Volontà di Dio, quanto mi ami! Come potrò mai contraccambiarti? Ed il mio amabile Gesù facendomi la sua solita visitina tutto bontà mi ha detto: “Figlia benedetta, è la nostra Divinità che possiede in natura sua il voler sempre dare, come tu possiedi il respiro, che vuoi sempre respirare ancorché non il volessi, così noi possediamo l’atto continuo di sempre dare.
E se ingrata la creatura non prende ciò che noi diamo, [questo] resta intorno a noi per decantarci la perfezione, la bontà, la santità, la liberalità del nostro Ente Supremo, come trionfo del nostro amore e di quanto amiamo la creatura, aspettando con una pazienza che solo noi possiamo avere, altre creature che prendono quello che le altre ci hanno respinto.
Ed è tanto il nostro amore, che ci adattiamo a loro nel dare a poco a poco, perché [la creatura] essendo piccola non può prendere tutto insieme quello che le vogliamo dare, ma il nostro dare dev’essere continuo.

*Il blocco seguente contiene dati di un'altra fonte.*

-- ==== Sys2Proof/Machine/Requests.lean ====
section
/-! DEFINITION. Requests: the meanings of the fourteen external requests (R52 to R65). Each is the request handshake over the
rows of R131 and R152 that issue the request: the response that ends the row, the action, the next phase, and the effect on the
transport (R69). -/

namespace Sys2Proof.Machine

/-- T_CFG: a 0 ends the TICK (R121). -/
def cfgStateRow : Row
  | .tCfg => some fun a t => t.goTo (if a.configured then .tOutSel else .idle)
  | _ => none

/-- CFG_STATE (R52). -/
def execCfgState (s : State) : Outcome := handshake .cfgState cfgStateRow s

/-- T_OUT_SEL and T_IN_SEL (R53). -/
def selectEpRow (addr : EpAddr) : Row
  | .tOutSel => some fun _ t => (t.select addr).goTo .tOutRx
  | .tInSel => some fun _ t => (t.select addr).goTo .tInRdy
  | _ => none

/-- SELECT_EP (R53). -/
def execSelectEp (addr : EpAddr) (s : State) : Outcome := handshake (.selectEp addr) (selectEpRow addr) s

/-- T_OUT_RX: a 0 skips the OUT half (R122). -/
def isOutReceivedRow : Row
  | .tOutRx => some fun a t => t.goTo (if a.outReceived then .tOutRw else .tInSel)
  | _ => none

/-- IS_OUT_RECEIVED (R54). -/
def execIsOutReceived (s : State) : Outcome := handshake .isOutReceived isOutReceivedRow s

/-- T_OUT_RW: a 0 goes to the acknowledgement without a read (R123). -/
def isRwAllowedRow : Row
  | .tOutRw => some fun a t => t.goTo (if a.rwAllowed then .tOutRead else .tOutAck)
  | _ => none

/-- IS_RW_ALLOWED (R55). -/
def execIsRwAllowed (s : State) : Outcome := handshake .isRwAllowed isRwAllowedRow s

/-- T_IN_RDY: a 0 ends the TICK (R124). -/
def isInReadyRow : Row
  | .tInRdy => some fun a t => t.goTo (if a.inReady then .tInSample else .idle)
  | _ => none

/-- IS_IN_READY (R56). -/
def execIsInReady (s : State) : Outcome := handshake .isInReady isInReadyRow s

/-- T_OUT_READ: the data is dropped (R28, R57). -/
def readStreamRow (len : BitVec 8) : Row
  | .tOutRead => some fun _ t => (t.affect (.consumed t.dataChannel len)).goTo .tOutAck
  | _ => none

/-- READ_STREAM (R57). -/
def execReadStream (len : BitVec 8) (s : State) : Outcome := handshake (.readStream len) (readStreamRow len) s

/-- T_IN_WRITE: the bytes go to the selected endpoint in order, byte 0 first (R58). -/
def writeStreamRow (data : ReportWord) : Row
  | .tInWrite => some fun _ t => (t.affect (.placed t.dataChannel (wireBytes data))).goTo .tInAck
  | _ => none

/-- WRITE_STREAM (R58). -/
def execWriteStream (len : BitVec 8) (data : ReportWord) (s : State) : Outcome :=
  handshake (.writeStream len data) (writeStreamRow data) s

/-- T_OUT_ACK: the OUT transaction of the selected endpoint (R123). G_STATUS_ACK: the control channel's OUT status stage
(R153). -/
def clearOutRow : Row
  | .tOutAck => some fun _ t => (t.affect (.acknowledged t.dataChannel .outTransaction)).goTo .tInSel
  | .gStatusAck => some fun _ t => (t.affect (.acknowledged .control .outStatus)).goTo .idle
  | _ => none

/-- CLEAR_OUT (R59). -/
def execClearOut (s : State) : Outcome := handshake .clearOut clearOutRow s

/-- T_IN_ACK: the IN transaction of the selected endpoint (R124). S_STATUS_ACK: the control channel's IN status stage (R155). -/
def clearInRow : Row
  | .tInAck => some fun _ t => (t.affect (.acknowledged t.dataChannel .inTransaction)).goTo .idle
  | .sStatusAck => some fun _ t => (t.affect (.acknowledged .control .inStatus)).goTo .idle
  | _ => none

/-- CLEAR_IN (R60). -/
def execClearIn (s : State) : Outcome := handshake .clearIn clearInRow s

/-- G_SETUP_ACK and S_SETUP_ACK (R61). -/
def clearSetupRow : Row
  | .gSetupAck => some fun _ t => (t.affect (.acknowledged .control .setupStage)).goTo .gWrite
  | .sSetupAck => some fun _ t => (t.affect (.acknowledged .control .setupStage)).goTo .sRead
  | _ => none

/-- CLEAR_SETUP (R61). -/
def execClearSetup (s : State) : Outcome := handshake .clearSetup clearSetupRow s

/-- S_READ: the data is dropped (R28, R62). -/
def readCtrlStreamRow (len : BitVec 8) : Row
  | .sRead => some fun _ t => (t.affect (.consumed .control len)).goTo .sStatusAck
  | _ => none

/-- READ_CTRL_STREAM (R62). -/
def execReadCtrlStream (len : BitVec 8) (s : State) : Outcome :=
  handshake (.readCtrlStream len) (readCtrlStreamRow len) s

/-- G_WRITE (R63). -/
def writeCtrlStreamRow (data : ReportWord) : Row
  | .gWrite => some fun _ t => (t.affect (.placed .control (wireBytes data))).goTo .gStatusAck
  | _ => none

/-- WRITE_CTRL_STREAM (R63). -/
def execWriteCtrlStream (len : BitVec 8) (data : ReportWord) (s : State) : Outcome :=
  handshake (.writeCtrlStream len data) (writeCtrlStreamRow data) s

/-- C_CFG_OUT and C_CFG_IN: the success response is ignored (R64, R161). -/
def configureEpRow (addr : EpAddr) (typ : EpType) (len interval : BitVec 8) : Row
  | .cCfgOut => some fun _ t => (t.affect (.provisioned addr typ len interval)).goTo .cCfgIn
  | .cCfgIn => some fun _ t => (t.affect (.provisioned addr typ len interval)).goTo .idle
  | _ => none

/-- CONFIGURE_EP (R64). -/
def execConfigureEp (addr : EpAddr) (typ : EpType) (len interval : BitVec 8) (s : State) : Outcome :=
  handshake (.configureEp addr typ len interval) (configureEpRow addr typ len interval) s

/-- T_IN_SAMPLE and G_SAMPLE: `report <- Encode(raw)` in the transition that takes the sample (R25, R26, R128). -/
def sampleRow : Row
  | .tInSample => some fun a t => (t.latchReport a.rsRaw).goTo .tInWrite
  | .gSample => some fun a t => (t.latchReport a.rsRaw).goTo .gSetupAck
  | _ => none

/-- SAMPLE (R65). -/
def execSample (s : State) : Outcome := handshake .sample sampleRow s

end Sys2Proof.Machine
end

Ci sentiremmo come mancare, soffogare il respiro se non dessimo. Ora la nostra Divina Volontà vuol essere vita della creatura, l’atto più grande, l’amore più esuberante, che solo un Dio può e sa fare.

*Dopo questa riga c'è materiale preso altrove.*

-- ==== Sys2Proof/Machine/Script.lean ====
section
/-! DEFINITION. Script: the event script of R93 and the response script of R94, the spec's stand-in for an assembler. It is not
part of the hardware (D23): it only writes the words that the event port and the response port are given. -/

namespace Sys2Proof.Machine

/-- A line of the event script (R93). The optional fields of the pseudo-events are wValue, wIndex and wLength. -/
inductive ScriptLine where
  | tick
  | ctrl (bmRequestType bRequest : Byte) (wValue wIndex wLength : BitVec 16)
  | getReport (fields : Option (BitVec 16 × BitVec 16 × BitVec 16))
  | setReport (fields : Option (BitVec 16 × BitVec 16 × BitVec 16))
  | configChanged
  | connect
  | disconnect
deriving DecidableEq, Repr

/-- The CTRL event of a key and three fields (R85, R86). -/
def scriptCtrl (key : BitVec 16) (f : BitVec 16 × BitVec 16 × BitVec 16) : EventWord :=
  ⟨ctrlKind, Setup.pack key f.1 f.2.1 f.2.2⟩

/-- The event word of a script line; the default fields are 0x0100 0x0000 0x0005 and 0x0200 0x0000 N (R93). -/
def ScriptLine.word (c : Config) : ScriptLine → EventWord
  | .tick => ⟨0b001, 0⟩
  | .ctrl bm bReq v i l => scriptCtrl (bReq ++ bm) (v, i, l)
  | .getReport f => scriptCtrl getReportKey (f.getD (0x0100, 0x0000, 0x0005))
  | .setReport f => scriptCtrl setReportKey (f.getD (0x0200, 0x0000, BitVec.ofNat 16 c.outReportSize))
  | .configChanged => ⟨0b011, 0⟩
  | .connect => ⟨0b100, 0⟩
  | .disconnect => ⟨0b101, 0⟩

/-- An entry of the response script (R94). -/
inductive ScriptAnswer where
  | cfg (b : Bool)
  | rx (b : Bool)
  | rw (b : Bool)
  | rdy (b : Bool)
  | raw (w : RawWord)
  | data (d : BitVec 512)
deriving DecidableEq, Repr

/-- A completion with no result: what a request that takes no entry is answered with (R94). R94 does not give the signals
that it leaves unnamed; they are 0 here (DESIGN CHOICE, notes/assumptions/16.md). -/
def completion : Response := { rsBool := false, rsRaw := 0, rsData := 0 }

/-- The response that a script entry stands for: the signal that it names, the others 0 (DESIGN CHOICE,
notes/assumptions/16.md). -/
def ScriptAnswer.response : ScriptAnswer → Response
  | .cfg b => { completion with rsBool := b }
  | .rx b => { completion with rsBool := b }
  | .rw b => { completion with rsBool := b }
  | .rdy b => { completion with rsBool := b }
  | .raw w => { completion with rsRaw := w }
  | .data d => { completion with rsData := d }

/-- The answers of one TICK; the entries of a path that is not taken are not asked for (R94, R132). -/
structure TickAnswers where
  cfg : Bool
  rx : Bool
  rw : Bool
  rdy : Bool
  raw : RawWord
  data : BitVec 512
deriving DecidableEq, Repr

/-- The responses of the OUT half, in the order the block takes them (R122, R123). -/
def TickAnswers.outResponses (t : TickAnswers) : List Response :=
  [completion, (ScriptAnswer.rx t.rx).response]
    ++ (if t.rx then
          [(ScriptAnswer.rw t.rw).response]
            ++ (if t.rw then [(ScriptAnswer.data t.data).response] else [])
            ++ [completion]
        else [])

/-- The responses of the IN half (R124). -/
def TickAnswers.inResponses (t : TickAnswers) : List Response :=
  [completion, (ScriptAnswer.rdy t.rdy).response]
    ++ (if t.rdy then [(ScriptAnswer.raw t.raw).response, completion, completion] else [])

/-- The responses of a TICK, in the order the block takes them (R94, R132). -/
def TickAnswers.responses (t : TickAnswers) : List Response :=
  (ScriptAnswer.cfg t.cfg).response :: (if t.cfg then t.outResponses ++ t.inResponses else [])

end Sys2Proof.Machine
end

Ora per farsi possedere le fa dono della sua virtù pregante, ed essa si mette a capo per confermare il dono e fa pregare tutte le cose create; s’impone sul nostro amore, potenza, bontà, e fa pregare il nostro amore, la potenza e bontà nostra, e tutti i nostri attributi pregano, anche la giustizia, la misericordia, la fortezza nostra, si cambia in preghiera; nessuno può mancare.
Quando la nostra Volontà vuole che facciamo un atto e che si fa un dono, tutti e tutto pieghiamo le ginocchia per fare ciò che vuole. Quando tutti hanno pregato, anche i nostri attributi divini, confermiamo il dono.
La preghiera di questa [creatura] diventa universale, ed ogni qual volta prega ha tal potenza che tutte le cose nostre pregano, anche i nostri attributi, perché nel dono le è stato dato il diritto su tutti.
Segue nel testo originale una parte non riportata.